Our molecular analysis revealed that paternity was biased towards the second of two males to mate with a female, which has also been observed in other studies of P. reticulata that employed similar double-mating designs [17], [32]. However, our data did not reveal any association between gonopodium traits (both length and shape of the distal tip) and postcopulatory success. Significant associations between male genital morphology and paternity success have been reported in insects, but to our knowledge the present study is the first to test for this association in vertebrates. For example, in praying mantids, Ciulfina klassi, genital shape is correlated to sperm transfer [33], and in the dung beetle Onthophagus taurus genital morphology predicted relative paternity share when two males competed to fertilize the eggs from a single female [34].

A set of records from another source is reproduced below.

theorem judgeFrame_fresh : s.judgeFrame n f owned contention c =
    if !f.authentic then s.onAirLane n (fun a => { a with micFailures := a.micFailures + 1 })
    else s.takeFrame n f ((s.windowOf n f.generation).extend f.counter) owned contention c := by
  have young : ¬(Verdict.accept = Verdict.tooOld ∨ (requestOnly f = true ∧ Verdict.accept = Verdict.accept ∧
      (s.windowOf n f.generation).extend f.counter ≤ (s.windowOf n f.generation).high)) := by
    rintro (old | ⟨request, -, low⟩)
    · exact absurd old (by decide)
    · exact absurd (above request) (not_lt.mpr low)
  rw [judgeFrame_samePair pair, if_neg (sameLane lane), accept, if_neg young, if_neg (by decide)]

theorem judgeFrame_forged (forged : f.authentic = false) : (s.judgeFrame n f owned contention c).airLane n =
    { s.airLane n with micFailures := (s.airLane n).micFailures + 1 } := by
  rw [judgeFrame_fresh pair lane accept above, if_pos (by simp [forged])]
  exact airLane_onAirLane_same _ _

theorem judgeFrame_taken (authentic : f.authentic = true) : s.judgeFrame n f owned contention c =
    s.takeFrame n f ((s.windowOf n f.generation).extend f.counter) owned contention c := by
  rw [judgeFrame_fresh pair lane accept above, if_neg (by simp [authentic])]

end
end

/-! ### Step 8: an authentic frame -/

/-- Its window marked and counted, mirrored to the standby (R325, R426). -/
def State.frameMarked (n : Nat) (f : AirFrame) (x : Int) (contention : Bool) (c : Nat) (s : State) : State :=
  let s := (s.markWindow n f.generation x).onAirLane n (fun a => { a with
    authenticated := a.authenticated + 1, lastCounter := if f.generation = 0 then a.lastCounter else f.counter
    contention := if contention then a.contention + 1 else a.contention })
  let s := if contention then s.onCw c (fun w => { w with contention := w.contention + 1 }) else s
  (s.count (0x410 + c) 1).mirror 1 (.other (f.elements.flatMap (fun e =>
    elementBytes e.typ (if e.ack then some e.msn else none) e.value)))

section
variable {n c : Nat} {f : AirFrame} {x : Int} {contention : Bool}

theorem takeFrame_eq (owned : Option Nat) : s.takeFrame n f x owned contention c =
    if owned = some n then
      (f.elements.foldl (State.element n f.generation (decide (owned = some n))) (s.frameMarked n f x contention c)).heardSlot n
    else f.elements.foldl (State.element n f.generation (decide (owned = some n))) (s.frameMarked n f x contention c) := by
  unfold State.takeFrame
  rfl

theorem frameMarked_within : Within [Part.airLanes, .air, .counters, .pair] s (s.frameMarked n f x contention c) := by
  unfold State.frameMarked
  refine Within.after ?_ State.mirror_within rfl
  refine Within.after ?_ State.count_within rfl
  refine Within.ite ?_ ?_
  · refine Within.after ?_ State.onCw_within rfl
    refine Within.after ?_ State.onAirLane_within rfl
    exact State.onAirLane_within.mono rfl
  · refine Within.after ?_ State.onAirLane_within rfl
    exact State.onAirLane_within.mono rfl

/-- The lane's air record with a count marked in the window of its generation. -/
def AirLane.marked (generation sending : Nat) (x : Int) (a : AirLane) : AirLane :=
  if generation = 0 then { a with admissionWindow := a.admissionWindow.mark x }
  else if generation = sending then { a with window := a.window.mark x }
  else { a with otherWindow := a.otherWindow.mark x }

theorem markWindow_airLane : (s.markWindow n f.generation x).airLane n = (s.airLane n).marked f.generation s.sendGeneration x := by
  unfold State.markWindow AirLane.marked
  dsimp only
  rw [airLane_onAirLane_same]

theorem frameMarked_airLane : ∃ contended, (s.frameMarked n f x contention c).airLane n =
    { (s.airLane n).marked f.generation s.sendGeneration x with
      authenticated := ((s.airLane n).marked f.generation s.sendGeneration x).authenticated + 1
      lastCounter := if f.generation = 0 then ((s.airLane n).marked f.generation s.sendGeneration x).lastCounter else f.counter
      contention := contended } := by
  have mirrored (t : State) (item : InputItem) : ((t.count (0x410 + c) 1).mirror 1 item).airLane n = t.airLane n := by
    unfold State.airLane
    rw [show ((t.count (0x410 + c) 1).mirror 1 item).airLanes = t.airLanes from
      (State.mirror_within .airLanes rfl).trans State.count_airLanes]
  have counted (t : State) :
      (if contention then t.onCw c (fun w => { w with contention := w.contention + 1 }) else t).airLane n = t.airLane n :=
    State.ite_same (fun u : State => u.airLane n) rfl rfl
  rw [← markWindow_airLane]
  exact ⟨_, (mirrored ..).trans ((counted ..).trans (airLane_onAirLane_same ..))⟩

/-- What a lane's message sequence and reports are, beside its windows and their counts. -/
def AirLane.butMarks (a : AirLane) : AirLane :=
  { a with admissionWindow := {}, window := {}, otherWindow := {}, authenticated := 0, lastCounter := 0, contention := 0 }

theorem marked_butMarks (generation sending : Nat) (x : Int) (a : AirLane) : (a.marked generation sending x).butMarks = a.butMarks := by
  unfold AirLane.marked
  split
  · rfl
  · split
    · rfl
    · rfl

theorem frameMarked_butMarks : ((s.frameMarked n f x contention c).airLane n).butMarks = (s.airLane n).butMarks := by
  obtain ⟨contended, marked⟩ := frameMarked_airLane (s := s) (n := n) (f := f) (x := x) (contention := contention) (c := c)
  rw [marked]
  exact marked_butMarks f.generation s.sendGeneration x (s.airLane n)

end

/-- A slot heard: the lane's messages count it, and nothing else changes (R281, R331). -/
theorem heardSlot_airLane (n : Nat) : ∃ unacked, (s.heardSlot n).airLane n = { s.airLane n with heard := true, unacked := unacked } := by
  have heard : (s.heardSlot n).airLane n = _ := airLane_onAirLane_same n _
  rw [heard]
  cases known : (s.airLane n).heard with
  | true => exact ⟨(s.airLane n).unacked, by rw [if_pos rfl, ← known]⟩
  | false => exact ⟨_, if_neg (by nofun)⟩

/-! ### Elements -/

section
variable {generation n : Nat} {own : Bool} {e : Element}

theorem elementKind_telemetry (telemetry : e.typ = 1) (plain : e.ack = false) (size : e.value.length = 64) :
    elementKind generation e = (1, false) := by
  unfold elementKind
  rw [telemetry]
  simp [plain, size]

theorem elementKind_selfStop (report : e.typ = 5) (asks : e.ack = true) (size : e.value.length = 4) :
    elementKind generation e = (5, false) := by
  unfold elementKind
  rw [report]
  simp [asks, size]

theorem elementKind_admission (request : e.typ = 4) (asks : e.ack = true) (size : e.value.length = 12) :
    elementKind 0 e = (4, false) := by
  unfold elementKind
  rw [request]
  simp [asks, size]

/-- Telemetry of the tick gives the pose (R154, R317). -/
theorem telemetry_spec {v : Bytes} (sampled : field v 0 2 = s.clock.tick.toNat % 65536) :
    ((s.telemetry n v).lane n).pose = some (telemetryPose v).1 ∧ ((s.telemetry n v).lane n).telemetry = v := by
  unfold State.telemetry
  rw [if_neg (not_not.mpr sampled)]
  dsimp only
  unfold State.lane
  rw [show (State.excursion ..).lanes = _ from State.excursion_within .lanes rfl,
    show (State.pushTelemetry ..).lanes = _ from State.pushTelemetry_within .lanes rfl]
  have stored (f : Lane → Lane) (g : AirLane → AirLane) :
      tget (fun _ => ({} : Lane)) ((s.onLane n f).onAirLane n g).lanes n = f (s.lane n) := tget_tput_same _ _ _ _
  rw [stored]
  exact ⟨rfl, rfl⟩

theorem element_telemetry (telemetry : e.typ = 1) (plain : e.ack = false) (size : e.value.length = 64) :
    s.element n generation true e = s.telemetry n e.value := by
  unfold State.element
  rw [elementKind_telemetry telemetry plain size]
  rfl

/-! ### Self-stop reports -/

/-- A self-stop report is counted, and applied at the boundary (R21, R298). -/
theorem selfStopReport_spec (v : Bytes) :
    (s.selfStopReport n v).airLane n = { s.airLane n with selfStops := (s.airLane n).selfStops + 1 } ∧
      (s.selfStopReport n v).due = s.due ++ [{ lane := n, what := .selfStop (s.fullTick (field v 0 2)) (byteAt v 2) }] := by
  unfold State.selfStopReport
  dsimp only
  refine ⟨?_, ?_⟩
  · unfold State.airLane
    rw [State.raise_airLanes]
    exact airLane_onAirLane_same n _
  · rw [State.raise_due]
    unfold State.fullTick
    rw [State.raise_clock]
    rfl

/-- The message expected next, executed with a result: acknowledged, and its answer stored (R330). -/
def AirLane.answered (msn result : Nat) (a : AirLane) : AirLane :=
  let stored := a.stored ++ [(msn, result)]
  { a with expected := (a.expected + 1) % 256, executed := a.executed + 1, acks := a.acks ++ [(msn, result)]
           stored := stored.drop (stored.length - 8) }

section
variable (report : e.typ = 5) (asks : e.ack = true) (size : e.value.length = 4)
include report asks size

theorem nextMessage_selfStop : (s.nextMessage n generation e).airLane n =
      AirLane.answered e.msn 0 { s.airLane n with selfStops := (s.airLane n).selfStops + 1 } ∧
    (s.nextMessage n generation e).due =
      s.due ++ [{ lane := n, what := .selfStop (s.fullTick (field e.value 0 2)) (byteAt e.value 2) }] := by
  obtain ⟨counted, due⟩ := selfStopReport_spec (s := s) (n := n) e.value
  have executed : s.executeMessage n generation e = (s.selfStopReport n e.value, 0) := by
    unfold State.executeMessage
    rw [elementKind_selfStop report asks size]
    rfl
  have next : s.nextMessage n generation e = (s.selfStopReport n e.value).onAirLane n (AirLane.answered e.msn 0) := by
    unfold State.nextMessage
    rw [executed]
    rfl
  rw [next]
  exact ⟨(airLane_onAirLane_same n _).trans (congrArg _ counted), due⟩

Our data therefore lend no support for the idea that postcopulatory sexual selection shapes male genital morphology, at least when considering solicited copulations. However, our recent intraspecific comparative work on natural guppy populations suggests that male genital morphology may play a role in mediating the success of unsolicited copulations [12]. In that study we found that the size and shape of the distal tip of the gonopodium (as measured in the present study) were significant predictors of genital contacts and sperm transferred during forced copulations [12], leading us to speculate that postcopulatory sexual selection, mediated by sexual conflict, may explain differences in male genital shape in populations that differ in the level of forced matings. Indeed, these previous findings support a general pattern reported among poeciliid fishes in which males in species that possess relatively longer gonopodia tend to rely more (or exclusively) on forced copulations [35]–[36]. Thus, postcopulatory sexual selection may yet explain variation in male genital traits (both intra- and interspecific variation), but these effects may be manifested through the influence of male genital shape on the success of forced matings, not consensual matings as measured here. We have yet to determine whether male genital morphology predicts paternity success following successive forced matings to test this idea vigorously, although we note that obtaining such data presents a special challenge as ‘successful’ forced copulations are hard to obtain.

In summary, our findings provide no evidence that either pre- or postcopulatory sexual selection shape male genital morphology in the population used in this study. Taken in conjunction with our recent work [12], however, we suggest that sexual conflict may be a more potent broker of sexual selection on genital morphology in this species. Further studies, ideally manipulative (e.g. [37]), are needed to understand how variation in male genital shape mediates sperm transfer during forced copulations, and to confirm the lack of influence on gonopodium size on female premating choice during consensual matings.